▶ Your instructions: Gather each line in the entries that includes the string "spec".

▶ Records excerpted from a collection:
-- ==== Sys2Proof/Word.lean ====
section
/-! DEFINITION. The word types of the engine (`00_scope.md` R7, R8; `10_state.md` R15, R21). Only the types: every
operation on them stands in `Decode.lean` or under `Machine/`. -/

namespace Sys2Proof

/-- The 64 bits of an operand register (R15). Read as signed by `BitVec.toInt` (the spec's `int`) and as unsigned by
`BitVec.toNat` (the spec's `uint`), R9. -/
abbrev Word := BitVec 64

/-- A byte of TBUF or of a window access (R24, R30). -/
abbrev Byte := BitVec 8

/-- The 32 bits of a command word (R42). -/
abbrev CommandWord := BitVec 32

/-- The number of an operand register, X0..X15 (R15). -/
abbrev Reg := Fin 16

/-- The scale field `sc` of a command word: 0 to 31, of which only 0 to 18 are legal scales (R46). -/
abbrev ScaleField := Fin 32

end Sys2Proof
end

▶ Response to the task:
/-- The 64 bits of an operand register (R15). Read as signed by `BitVec.toInt` (the spec's `int`) and as unsigned by
`BitVec.toNat` (the spec's `uint`), R9. -/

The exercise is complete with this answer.